Table 1 Clinical and pathologic data of primary pancreatic ALCL reported cases in chronological order.

	Maruyama et al[3]	Cohen et al[1]	Chim et al[4]	Present study
A/G	46/F	22/M	27/F	80/M
Clinical symptoms	Back pain, anorexia	Upper abdominal pain, upper GI bleeding	Upper abdominal pain, weight loss	FUO, anorexia, weight loss, fatigue
Physical examination	Icteric conjunctivae, flat and soft abdomen with mild tenderness	Pallor, epigastric mass	Epigastric mass	Leg edema
Radiological findings	CT: mass in pancreatic head, ERP: without pathologic changes in MPD	CT: mass in pancreatic head	CT: mass in pancreatic head	CT: mass in pancreatic head and uncinate process, MRI: CT findings + IVC compression
Endoscopy	Submucosal protrusion with erosion of the second portion of the duodenum	Duodenal bleeding near to Vater’s papilla	Bleeding ulceration of the first portion of the duodenum	Ulcerated mass-like deformity of the duodenal bulb
Laboratory findings	ALT, AST, ALP, total and direct bilirubin elevated, serum amylase decreased, LDH: ND	Peripheral eosinophilia, LDH: in normal range	LDH: in normal range	LDH: elevated, β2 microglobulin: elevated
Surgical operation	Whipple’s	Whipple’s	Not performed	Not performed
Pathologic (IHC) findings	CD30+, CD45+, CD45RO+, EMA-, ALK: ND	CD30+, CD45RO+, CD3+, EMA+, ALK-	CD30+, CD45-, CD45RO+, ALK: ND	CD30+, CD45+, CD45RO+, EMA+, CD3-, ALK-
Treatment	MACOP-P	CHOP	CHOP	Glucocorticoids (symptomatic)
Follow up	NED at 18 months	NED at 30 months	6 months, died of disease progression	Died due to haemodynamic instability 2 days after explorative laparotomy

A/G: age/gender, ALK: anaplastic lymphoma kinase, ALP: alkaline phosphatase, ALT: alanine aminotransferase, AST: aspartate aminotransferase, CHOP: chemotherapy regimen consisting of cyclophosphamide, adriamycin, vincristine and prednisolone, EMA: epithelial membrane antigen, ERP: endoscopic retrograde pancreatography, F: female, FUO: fever of unknown origin, GI: gastrointestinal, IHC: immunohistochemistry, IVC: inferior vena cava, LDH: lactate dehydrogenase, M: male, MACOP-P: chemotherapy regimen consisting of methotrexate, adriamycin, cyclophosphamide, vincristine, prednisolone and peplomycin, MPD: main pancreatic duct, ND: no data available, NED: no evidence of disease.

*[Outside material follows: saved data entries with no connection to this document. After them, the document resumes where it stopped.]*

/-- A fault event of page `p` (R44, R537): it opens a window where none is open and counts in it. The second component says that the threshold was reached: `LASTING` and its cause are set, a LASTING record is made, the window closes, and the caller takes the lasting response of R539. -/
def State.faultEvent (s : State) (p : Nat) : State × Bool :=
  let s0 := if s.winOver p then s.closeWin p else s
  let pg := s0.page p
  let s1 := if s0.rb (Reg.FAULT_STAT p) 9 then s0 else
    (s0.wb (Reg.FAULT_STAT p) 9 true).setPage p
      { pg with winFrom := s0.cycle, winLen := s0.rf (Reg.FAULT_WIN p) 0 16, winThr := s0.rf (Reg.FAULT_WIN p) 16 8 }
  let n := s1.rf (Reg.FAULT_STAT p) 0 8 + 1
  if n < (s1.page p).winThr then (s1.wf (Reg.FAULT_STAT p) 0 8 n, false)
  else
    let s2 := (s1.closeWin p).setLasting p
    ((s2.cause p 31).pageRecord p 0x1F 1 (detail 0 0 0), true)

/-- A fault that R539 marks "at once": `LASTING` without counting, with its cause and record (R537). -/
def State.lastingAtOnce (s : State) (p : Nat) : State :=
  ((s.setLasting p).cause p 31).pageRecord p 0x1F 1 (detail 0 0 0)

/-- An uncorrected error of page `p`: `ERR_UNCORR` rises, its cause is set, and it is a fault event (R598, R44). -/
def State.uncorrected (s : State) (p : Nat) : State × Bool := (s.ignored p).faultEvent p

/-- The bench of a class of R551 becomes empty (R550). -/
def State.benchEmpty (s : State) (cls : Nat) : State := (s.cause 0x008 2).record 0x008 0x0930 4 (detail 0 cls 0)

/-- A fault event of R539 that no `INT_CAUSE` bit shows: its record (R419) and its counting. The second component says that it became lasting. -/
def State.fault (s : State) (p inst obj : Nat) : State × Bool := (s.pageRecord p 0x20 0 (detail 0 inst obj)).faultEvent p

/-- An uncorrectable error that R539 counts: `ERR_UNCORR`, its cause and record, and the fault event. -/
def State.hardFault (s : State) (p inst obj : Nat) : State × Bool := ((s.ignored p).pageRecord p 0x1C 0 (detail 0 inst obj)).faultEvent p

/-! ## Memory -/

/-- What a byte of fabric memory nothing has written reads as (log entry 5). -/
def memDefault : Byte := 0

/-- One byte of a memory. -/
def cellRead (m : List Host.Cell) (a : Nat) : Byte := tget memDefault m a

/-- A memory with one byte written, in canonical form. -/
def cellWrite (m : List Host.Cell) (a : Nat) (b : Byte) : List Host.Cell := tset memDefault m a b

/-- `n` bytes of a memory from address `a`. -/
def cellsRead (m : List Host.Cell) (a : Nat) : Nat → List Byte
  | 0 => []
  | n + 1 => cellRead m a :: cellsRead m (a + 1) n

/-- A memory with a byte string written from address `a`. -/
def cellsWrite (m : List Host.Cell) (a : Nat) : List Byte → List Host.Cell
  | [] => m
  | b :: bs => cellsWrite (cellWrite m a b) (a + 1) bs

/-- The canonical form: addresses strictly rising, no byte equal to what an unlisted address reads as. -/
def Memory.wf (m : List Host.Cell) : Bool := tsorted m && m.all (fun c => c.2 != memDefault)

/-! ## Status codes (R60) -/

/-- The shared 8-bit status codes (R60). -/
abbrev Status := Nat

abbrev Status.done : Status := 0x00
abbrev Status.doneLate : Status := 0x01
abbrev Status.duplicate : Status := 0x02
abbrev Status.retracted : Status := 0x03
abbrev Status.authFail : Status := 0x04
abbrev Status.keyRevoked : Status := 0x05
abbrev Status.flushed : Status := 0x06
abbrev Status.deadlineMissed : Status := 0x07
abbrev Status.noRoute : Status := 0x08
abbrev Status.endpointUnknown : Status := 0x09
abbrev Status.linkLost : Status := 0x0A
abbrev Status.excludedBand : Status := 0x0B
abbrev Status.abortedByCard : Status := 0x0C
abbrev Status.refused : Status := 0x0D
abbrev Status.timeout : Status := 0x0E
abbrev Status.creditViolation : Status := 0x0F
abbrev Status.checkFail : Status := 0x10
abbrev Status.stale : Status := 0x11
abbrev Status.resourceRetry : Status := 0x12

end Sys2Proof.Machine
end

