-- ==== Sys2Proof/Machine/Banks.lean ====
section
/-! DEFINITION. Configuration banks, swap groups and soft resets (R44, R50 to R59), with the checks of a port's configuration and slot schedule at a swap trigger (R205, R219, R229). -/

namespace Sys2Proof.Machine

/-! ## Banked values -/

/-- The key of a banked register in physical bank `b` (R50). -/
def bankKey (b a : Nat) : Nat := a + b * bankStride

/-- The active value of a banked register. -/
def State.act (s : State) (a : Nat) : Word := s.rd (bankKey (s.page (a / 0x1000)).active a)

/-- A field of the active value of a banked register. -/
def State.af (s : State) (a lo width : Nat) : Nat := fld (s.act a) lo width

/-- A bit of the active value of a banked register. -/
def State.ab (s : State) (a n : Nat) : Bool := bit (s.act a) n

/-- The UP port: the lowest-numbered one whose `ROLE` is UP (R225). -/
def State.upPort (s : State) : Option Nat := (List.range 4).find? (fun p => s.rf (Reg.MAC_MAC_CTL p) 0 2 == 2)

/-- The role in effect on port `p`: 0 OFF, 1 COORD, 2 UP (R225). -/
def State.roleInEffect (s : State) (p : Nat) : Nat :=
  let r := s.rf (Reg.MAC_MAC_CTL p) 0 2
  let up := if r = 2 && s.upPort == some p then 2 else 0
  match s.mode with
  | 4 => if r = 1 then 1 else 0
  | 10 => if r = 1 then 1 else 0
  | 5 => up
  | 6 => if r = 1 then 1 else up
  | 3 => up
  | 7 => up
  | 8 => up
  | 9 => up
  | _ => 0

/-- Superframe length in use, in cycles (R202, R206). -/
def State.sfCycles (s : State) : Nat := sfLen (s.rf (Reg.MAC_SF_STAT 0) 0 3)

/-- S follows the beacon tracked on the UP port (R202): in RELAY and FOLLOW; that it does so too in the other modes that receive beacons is the model's reading (log entry 176). -/
def State.followsS (s : State) : Bool := s.mode != 4 && s.mode != 10 && s.upPort.isSome

/-- The quiet length in force (R223): of page 0x060 in FIELD, of the tracked beacon in RELAY and FOLLOW. -/
def State.quietSl (s : State) : Nat :=
  match s.upPort with
  | some p => if s.mode = 5 || s.mode = 6 then s.rf (Reg.MAC_UP_PARAM p) 8 4 else s.af (Reg.MAC_SF_CFG 0) 12 4
  | none => s.af (Reg.MAC_SF_CFG 0) 12 4

/-- The bank of page `pg` that will be active when the pages in `sw` have swapped (R205). -/
def State.bankAfter (s : State) (sw : List Nat) (pg : Nat) : Nat :=
  if sw.contains pg then 1 - (s.page pg).active else (s.page pg).active

/-- A page's lock is engaged (R45, R46). -/
def State.locked (s : State) (p : Nat) : Bool := (s.page p).keyed || (s.page p).policy

/-- `BANK_STAT.PEND` (R53, R57). -/
def PageSt.pend (pg : PageSt) : Bool := pg.soloPend || pg.groupPend.isSome

/-! ## Configuration checks (R205, R219, R229) -/

/-- The S code that will be in the bank active after the swap of `sw` (R205). -/
def State.sAfter (s : State) (sw : List Nat) : Nat := sfLen (fld (s.rd (bankKey (s.bankAfter sw 0x060) (Reg.MAC_SF_CFG 0))) 0 3)

/-- A conductor's region lengths after the swap of `sw`: B_SL, CONT_SL, SERVE_SL, QUIET_SL, S, plan (R205). -/
def State.regionsAfter (s : State) (sw : List Nat) (p c : Nat) : Nat × Nat × Nat × Nat × Nat × Nat :=
  let cfg := s.rd (bankKey (s.bankAfter sw (0x060 + 4 * p)) (Reg.MAC_SF_CFG p))
  let q := fld (s.rd (bankKey (s.bankAfter sw 0x060) (Reg.MAC_SF_CFG 0))) 12 4
  let plan := fld (s.rd (bankKey (s.bankAfter sw (0x040 + 4 * p)) (Reg.NBP_BAND p c))) 0 3
  ((beaconLen plan (fld cfg 4 2)).2, fld cfg 16 12, fld cfg 8 4, q, s.sAfter sw, plan)

/-- Conductor `c` of port `p` has a valid configuration after the swap of `sw` (R205). -/
def State.condValid (s : State) (sw : List Nat) (p c : Nat) : Bool :=
  let (b, cont, serve, q, sl, _) := s.regionsAfter sw p c
  decide (4 * serve + 1 ≤ cont) && decide (b + cont + q + quietOfs c + 1 ≤ 48 * sl)

/-- The region lengths an entry of the schedule is set against (R204, R219): S and the quiet length of the tracked beacon where it is followed, and on the UP port its contention and beacon lengths too. -/
def State.slotRegions (s : State) (sw : List Nat) (p c : Nat) : Nat × Nat × Nat × Nat × Nat × Nat :=
  let (b, cont, serve, q, sl, plan) := s.regionsAfter sw p c
  let sl1 := if s.followsS then s.sfCycles else sl
  let q1 := if s.followsS then s.quietSl else q
  if s.followsS && s.upPort == some p then ((beaconLen plan s.mac.up.bcnMode).2, s.rf (Reg.MAC_UP_PARAM p) 16 12, s.rf (Reg.MAC_UP_PARAM p) 4 4, q1, sl1, plan)
  else (b, cont, serve, q1, sl1, plan)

In conclusion, our case - added to the three published cases - is the fourth one of primary pancreatic ALCL, ALK-. From the clinical point of view, since most clinicians do not consider PPL in the differential diagnosis of a pancreatic mass, our case indicates that PPL should be suspected in a patient with pancreatic mass and elevated serum markers, particularly LDH and β₂ microglobulin. Biopsy specimens?results from either the mass or the adjacent infiltrated organs, such as the duodenum in our case, confirm the diagnosis and identify the lymphoma. Thus, an earlier diagnosis leads to an appropriate and timeable treatment and finally, a better prognosis.